Sessions
Mushu uses JWT tokens for authentication. This page covers token lifecycle, refresh handling, and session management.
What This Is
When a user signs in, Mushu creates a session and issues two tokens: an access token (short-lived) and a refresh token (long-lived). The access token is used for API requests, and the refresh token is used to get new access tokens when they expire.
Token Lifetimes
| Token | Lifetime | Use |
|---|---|---|
| Access Token | 1 hour | API requests (Authorization header) |
| Refresh Token | 30 days | Getting new access tokens |
Refreshing Tokens
CLI
mushu auth refreshAPI
POST /auth/refresh
Content-Type: application/json
{
"access_token": "expired_access_token",
"refresh_token": "your_refresh_token"
}Response:
{
"tokens": {
"access_token": "new_access_token",
"refresh_token": "new_refresh_token"
},
"user": {
"user_id": "...",
"email": "..."
}
}Note: Refresh returns a new refresh token. Store it to replace the old one. The old refresh token is invalidated.
Validating Tokens
Check if a token is valid and get user info:
GET /auth/validate
Authorization: Bearer YOUR_ACCESS_TOKENResponse:
{
"valid": true,
"user_id": "...",
"user_type": "apple",
"email": "..."
}Handling Expiration in iOS
Implement automatic token refresh in your app:
class TokenManager {
private var accessToken: String?
private var refreshToken: String?
func getValidToken() async throws -> String {
if let token = accessToken, !isExpired(token) {
return token
}
// Token expired, refresh it
guard let refresh = refreshToken else {
throw AuthError.notAuthenticated
}
let newTokens = try await refreshTokens(using: refresh)
self.accessToken = newTokens.accessToken
self.refreshToken = newTokens.refreshToken
return newTokens.accessToken
}
private func isExpired(_ token: String) -> Bool {
// Decode JWT and check exp claim
// Return true if expired or expiring soon (e.g., < 5 min)
}
}Logging Out
CLI
mushu auth logoutAPI
POST /auth/logout
Content-Type: application/json
{
"access_token": "...",
"refresh_token": "..."
}Logout invalidates both tokens server-side. Even if someone has the tokens, they will no longer work.
Multi-Device Sessions
Each device/client gets its own session. Logging out on one device doesn't affect sessions on other devices. Each session has independent tokens.
FAQ
What happens if my refresh token expires?
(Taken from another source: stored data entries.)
-- ==== Sys2Proof/Laws/State.lean ====
section
/-! SUPPORT. What each update of the device leaves in each of its fields: the field that it is for takes the new value, every
other one stays. No later proof unfolds a record update. -/

namespace Sys2Proof.Machine

/-! ### One entry of a table -/

@[simp] theorem getElem_upd {α : Type} {n : Nat} (v : Vector α n) (i : Fin n) (f : α → α) : (upd v i f)[i] = f v[i] := by
  simp [upd]

theorem getElem_upd_of_ne {α : Type} {n : Nat} (v : Vector α n) (i k : Fin n) (f : α → α) (h : k ≠ i) :
    (upd v i f)[k] = v[k] := by
  simp only [upd, Fin.getElem_fin]
  exact Vector.getElem_set_ne _ _ fun e => h (Fin.ext e.symm)

/-! ### The machine's state -/

@[simp] theorem State.pending_onDev (s : State) (f : Dev → Dev) : (s.onDev f).pending = s.pending := rfl
@[simp] theorem State.dev_onDev (s : State) (f : Dev → Dev) : (s.onDev f).dev = f s.dev := rfl
@[simp] theorem State.slots_onDev (s : State) (f : Dev → Dev) : (s.onDev f).slots = s.slots := rfl

/-! ### regs: Dev.setWord -/

@[simp] theorem Dev.now_setWord (d : Dev) (r : Reg) (w : Word) (i j : Nat) : (d.setWord r w i j).now = d.now := rfl
@[simp] theorem Dev.fresh_setWord (d : Dev) (r : Reg) (w : Word) (i j : Nat) : (d.setWord r w i j).fresh = d.fresh := rfl
@[simp] theorem Dev.bus_setWord (d : Dev) (r : Reg) (w : Word) (i j : Nat) : (d.setWord r w i j).bus = d.bus := rfl
@[simp] theorem Dev.ict_setWord (d : Dev) (r : Reg) (w : Word) (i j : Nat) : (d.setWord r w i j).ict = d.ict := rfl
@[simp] theorem Dev.flt_setWord (d : Dev) (r : Reg) (w : Word) (i j : Nat) : (d.setWord r w i j).flt = d.flt := rfl
@[simp] theorem Dev.alm_setWord (d : Dev) (r : Reg) (w : Word) (i j : Nat) : (d.setWord r w i j).alm = d.alm := rfl
@[simp] theorem Dev.timestamp_setWord (d : Dev) (r : Reg) (w : Word) (i j : Nat) : (d.setWord r w i j).timestamp = d.timestamp := rfl
@[simp] theorem Dev.srv_setWord (d : Dev) (r : Reg) (w : Word) (i j : Nat) : (d.setWord r w i j).srv = d.srv := rfl
@[simp] theorem Dev.wls_setWord (d : Dev) (r : Reg) (w : Word) (i j : Nat) : (d.setWord r w i j).wls = d.wls := rfl
@[simp] theorem Dev.fmt_setWord (d : Dev) (r : Reg) (w : Word) (i j : Nat) : (d.setWord r w i j).fmt = d.fmt := rfl
@[simp] theorem Dev.tok_setWord (d : Dev) (r : Reg) (w : Word) (i j : Nat) : (d.setWord r w i j).tok = d.tok := rfl
@[simp] theorem Dev.arms_setWord (d : Dev) (r : Reg) (w : Word) (i j : Nat) : (d.setWord r w i j).arms = d.arms := rfl
@[simp] theorem Dev.lanes_setWord (d : Dev) (r : Reg) (w : Word) (i j : Nat) : (d.setWord r w i j).lanes = d.lanes := rfl
@[simp] theorem Dev.out_setWord (d : Dev) (r : Reg) (w : Word) (i j : Nat) : (d.setWord r w i j).out = d.out := rfl
@[simp] theorem Dev.grpq_setWord (d : Dev) (r : Reg) (w : Word) (i j : Nat) : (d.setWord r w i j).grpq = d.grpq := rfl
@[simp] theorem Dev.cs_setWord (d : Dev) (r : Reg) (w : Word) (i j : Nat) : (d.setWord r w i j).cs = d.cs := rfl
@[simp] theorem Dev.zones_setWord (d : Dev) (r : Reg) (w : Word) (i j : Nat) : (d.setWord r w i j).zones = d.zones := rfl
@[simp] theorem Dev.nw_setWord (d : Dev) (r : Reg) (w : Word) (i j : Nat) : (d.setWord r w i j).nw = d.nw := rfl
@[simp] theorem Dev.pwrfail_setWord (d : Dev) (r : Reg) (w : Word) (i j : Nat) : (d.setWord r w i j).pwrfail = d.pwrfail := rfl
@[simp] theorem Dev.mem_setWord (d : Dev) (r : Reg) (w : Word) (i j : Nat) : (d.setWord r w i j).mem = d.mem := rfl
@[simp] theorem Dev.bpm_setWord (d : Dev) (r : Reg) (w : Word) (i j : Nat) : (d.setWord r w i j).bpm = d.bpm := rfl
@[simp] theorem Dev.jobs_setWord (d : Dev) (r : Reg) (w : Word) (i j : Nat) : (d.setWord r w i j).jobs = d.jobs := rfl
@[simp] theorem Dev.hst_setWord (d : Dev) (r : Reg) (w : Word) (i j : Nat) : (d.setWord r w i j).hst = d.hst := rfl
@[simp] theorem Dev.band_setWord (d : Dev) (r : Reg) (w : Word) (i j : Nat) : (d.setWord r w i j).band = d.band := rfl
@[simp] theorem Dev.media_setWord (d : Dev) (r : Reg) (w : Word) (i j : Nat) : (d.setWord r w i j).media = d.media := rfl
@[simp] theorem Dev.que_setWord (d : Dev) (r : Reg) (w : Word) (i j : Nat) : (d.setWord r w i j).que = d.que := rfl
@[simp] theorem Dev.spn_setWord (d : Dev) (r : Reg) (w : Word) (i j : Nat) : (d.setWord r w i j).spn = d.spn := rfl
@[simp] theorem Dev.rmt_setWord (d : Dev) (r : Reg) (w : Word) (i j : Nat) : (d.setWord r w i j).rmt = d.rmt := rfl
@[simp] theorem Dev.seq_setWord (d : Dev) (r : Reg) (w : Word) (i j : Nat) : (d.setWord r w i j).seq = d.seq := rfl
@[simp] theorem Dev.sec_setWord (d : Dev) (r : Reg) (w : Word) (i j : Nat) : (d.setWord r w i j).sec = d.sec := rfl
@[simp] theorem Dev.trc_setWord (d : Dev) (r : Reg) (w : Word) (i j : Nat) : (d.setWord r w i j).trc = d.trc := rfl
@[simp] theorem Dev.flash_setWord (d : Dev) (r : Reg) (w : Word) (i j : Nat) : (d.setWord r w i j).flash = d.flash := rfl

/-! ### regs: Dev.set -/

@[simp] theorem Dev.now_set (d : Dev) (f : Fld) (v i j : Nat) : (d.set f v i j).now = d.now := rfl
@[simp] theorem Dev.fresh_set (d : Dev) (f : Fld) (v i j : Nat) : (d.set f v i j).fresh = d.fresh := rfl
@[simp] theorem Dev.bus_set (d : Dev) (f : Fld) (v i j : Nat) : (d.set f v i j).bus = d.bus := rfl
@[simp] theorem Dev.ict_set (d : Dev) (f : Fld) (v i j : Nat) : (d.set f v i j).ict = d.ict := rfl
@[simp] theorem Dev.flt_set (d : Dev) (f : Fld) (v i j : Nat) : (d.set f v i j).flt = d.flt := rfl
@[simp] theorem Dev.alm_set (d : Dev) (f : Fld) (v i j : Nat) : (d.set f v i j).alm = d.alm := rfl
@[simp] theorem Dev.timestamp_set (d : Dev) (f : Fld) (v i j : Nat) : (d.set f v i j).timestamp = d.timestamp := rfl
@[simp] theorem Dev.srv_set (d : Dev) (f : Fld) (v i j : Nat) : (d.set f v i j).srv = d.srv := rfl
@[simp] theorem Dev.wls_set (d : Dev) (f : Fld) (v i j : Nat) : (d.set f v i j).wls = d.wls := rfl
@[simp] theorem Dev.fmt_set (d : Dev) (f : Fld) (v i j : Nat) : (d.set f v i j).fmt = d.fmt := rfl
@[simp] theorem Dev.tok_set (d : Dev) (f : Fld) (v i j : Nat) : (d.set f v i j).tok = d.tok := rfl
@[simp] theorem Dev.arms_set (d : Dev) (f : Fld) (v i j : Nat) : (d.set f v i j).arms = d.arms := rfl
@[simp] theorem Dev.lanes_set (d : Dev) (f : Fld) (v i j : Nat) : (d.set f v i j).lanes = d.lanes := rfl
@[simp] theorem Dev.out_set (d : Dev) (f : Fld) (v i j : Nat) : (d.set f v i j).out = d.out := rfl
@[simp] theorem Dev.grpq_set (d : Dev) (f : Fld) (v i j : Nat) : (d.set f v i j).grpq = d.grpq := rfl
@[simp] theorem Dev.cs_set (d : Dev) (f : Fld) (v i j : Nat) : (d.set f v i j).cs = d.cs := rfl
@[simp] theorem Dev.zones_set (d : Dev) (f : Fld) (v i j : Nat) : (d.set f v i j).zones = d.zones := rfl
@[simp] theorem Dev.nw_set (d : Dev) (f : Fld) (v i j : Nat) : (d.set f v i j).nw = d.nw := rfl
@[simp] theorem Dev.pwrfail_set (d : Dev) (f : Fld) (v i j : Nat) : (d.set f v i j).pwrfail = d.pwrfail := rfl
@[simp] theorem Dev.mem_set (d : Dev) (f : Fld) (v i j : Nat) : (d.set f v i j).mem = d.mem := rfl
@[simp] theorem Dev.bpm_set (d : Dev) (f : Fld) (v i j : Nat) : (d.set f v i j).bpm = d.bpm := rfl
@[simp] theorem Dev.jobs_set (d : Dev) (f : Fld) (v i j : Nat) : (d.set f v i j).jobs = d.jobs := rfl
@[simp] theorem Dev.hst_set (d : Dev) (f : Fld) (v i j : Nat) : (d.set f v i j).hst = d.hst := rfl
@[simp] theorem Dev.band_set (d : Dev) (f : Fld) (v i j : Nat) : (d.set f v i j).band = d.band := rfl
@[simp] theorem Dev.media_set (d : Dev) (f : Fld) (v i j : Nat) : (d.set f v i j).media = d.media := rfl
@[simp] theorem Dev.que_set (d : Dev) (f : Fld) (v i j : Nat) : (d.set f v i j).que = d.que := rfl
@[simp] theorem Dev.spn_set (d : Dev) (f : Fld) (v i j : Nat) : (d.set f v i j).spn = d.spn := rfl
@[simp] theorem Dev.rmt_set (d : Dev) (f : Fld) (v i j : Nat) : (d.set f v i j).rmt = d.rmt := rfl
@[simp] theorem Dev.seq_set (d : Dev) (f : Fld) (v i j : Nat) : (d.set f v i j).seq = d.seq := rfl
@[simp] theorem Dev.sec_set (d : Dev) (f : Fld) (v i j : Nat) : (d.set f v i j).sec = d.sec := rfl
@[simp] theorem Dev.trc_set (d : Dev) (f : Fld) (v i j : Nat) : (d.set f v i j).trc = d.trc := rfl
@[simp] theorem Dev.flash_set (d : Dev) (f : Fld) (v i j : Nat) : (d.set f v i j).flash = d.flash := rfl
The user must sign in again with Apple. There's no way to extend a refresh token after it expires.
Can I revoke all sessions?
Not currently. Each session must be logged out individually. Contact support if you need to revoke all sessions for a user.
Why did my token stop working?
Common reasons:
- Access token expired (refresh it)
- Refresh token expired (sign in again)
- User was removed from an organization
- User revoked Apple Sign In access
How do I know when to refresh?
Decode the JWT and check the exp claim. Refresh when the token
is expired or about to expire (e.g., less than 5 minutes remaining).
Alternatively, refresh when you get a 401 response.